Traço comum em agressores que aderem ao discurso nazista é serem pessoas de fácil doutrinação, visto que têm a necessidade de pertencimento e muitos vivem na adolescência forte sentimento de rejeição. Eles têm o equilíbrio emocional abalado e encontram nas células nazistas apoiamento e encorajamento aos crimes. Daí vem a impressionante tranquilidade com que o rapaz de Aracruz se encontrava. Ele traçou e executou um plano. É frio e indiferente à dor que causou porque seu propósito doentio foi atendido.

O perigo da proliferação de células nazistas é que, assim como na Segunda Guerra Mundial, perseguem todos os que consideram “inferiores”: judeus, homossexuais, negros, testemunhas de Jeová, outras pessoas com credos que não são os seus. O mito de povo pacífico que se ostentava neste país, anos atrás, nem de longe nos dá a tranquilidade de espiar o que ocorreu em Aracruz como um episódio.
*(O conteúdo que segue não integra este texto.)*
theorem gatherStep_more {s : State} (h : s.seq.k.toNat < 28) : gatherStep s = .next (gatherField s).nextK := by
  unfold gatherStep; rw [if_pos (by omega), if_pos h]

theorem gatherStep_last {s : State} (h : s.seq.k.toNat = 28) :
    gatherStep s = .next ((gatherField s).setPhase .seal) := by
  unfold gatherStep; rw [if_pos (by omega), if_neg (by omega)]

theorem emitStep_more {s : State} (h : s.seq.k.toNat < 73) (hr : s.env.txReady = true) :
    emitStep s = .next (s.send s.txData).nextK := by
  unfold emitStep; rw [if_pos (by omega), if_pos hr, if_pos h]

theorem emitStep_last {s : State} (h : s.seq.k.toNat = 73) (hr : s.env.txReady = true) :
    emitStep s = .next ((s.send s.txData).setPhase .clear) := by
  unfold emitStep; rw [if_pos (by omega), if_pos hr, if_neg (by omega)]

theorem emitStep_wait {s : State} (h : s.seq.k.toNat < 74) (hr : s.env.txReady = false) : emitStep s = .next s := by
  unfold emitStep; rw [if_pos h, if_neg (by simp [hr])]

theorem clearStep_some {s : State} {c : OutcomeCode} (h : s.seq.outcome = some c) :
    clearStep s =
      { s with
        dec := Decoder.reset
        evt := some ⟨c, s.seq.arg⟩
        events := s.events ++ [⟨c, s.seq.arg⟩]
        seq := { s.seq with phase := .idle, k := 0, outcome := none, arg := 0 } } := by
  unfold clearStep State.emitRegister
  simp only [State.resync_seq, h]
  rfl

theorem clearStep_none {s : State} (h : s.seq.outcome = none) :
    clearStep s =
      { s with
        dec := Decoder.reset
        seq := { s.seq with phase := .idle, k := 0, outcome := none, arg := 0 } } := by
  unfold clearStep State.emitRegister
  simp only [State.resync_seq, h]
  rfl

/-! ### Inversion: everything a shared operation can do when it answers a next state -/

theorem byteAwaitSync1_cases (b : Byte) (s : State) :
    (b = Config.sync ∧ byteAwaitSync1 b s = (s.writeRx 0 Config.sync).setDecState .awaitSync2) ∨
      (b ≠ Config.sync ∧ byteAwaitSync1 b s = s) := by
  unfold byteAwaitSync1; split <;> simp_all

theorem byteAwaitSync2_cases (b : Byte) (s : State) :
    (b = Config.sync ∧ byteAwaitSync2 b s = (s.writeRx 1 Config.sync).setDecState .awaitId) ∨
      (b ≠ Config.sync ∧ byteAwaitSync2 b s = s.resync) := by
  unfold byteAwaitSync2 byteAwaitSync1; split <;> simp_all

theorem byteAwaitId_cases (b : Byte) (s : State) :
    (b ≠ Config.deviceId ∧ byteAwaitId b s = (s.takeId b).rejectFrame .headerRejectedId b) ∨
      (b = Config.deviceId ∧
        byteAwaitId b s = { s.takeId b with dec := { s.dec with idReg := b, acc := b, state := .awaitLength } }) := by
  unfold byteAwaitId
  by_cases h : b = Config.deviceId
  · exact .inr ⟨h, if_neg (not_not.mpr h)⟩
  · exact .inl ⟨h, if_pos h⟩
É, na verdade, algo brutal que não pode passar sem real debate e encaminhamento de propostas para o enfrentamento do problema em território nacional.

Insistimos que é necessária uma lei federal para proibir a venda do livro “Minha Luta” e de toda obra que faça apologia ao nazismo, e que é preciso instituir política pública de Estado e com participação dos entes federados, Ministério Público, Judiciário, para desbaratar grupos e identificar as suas origens e financiamentos. Se necessário, sim, revisão do Marco Civil da Internet. Nada, porém, será melhor do que educar. É preciso fortalecer nas novas gerações um código de regras e condutas. Ensinar a moral e a ética por trás desse código e que seja em vista de uma cultura de paz.

Este texto não traduz, necessariamente, a opinião de A Gazeta.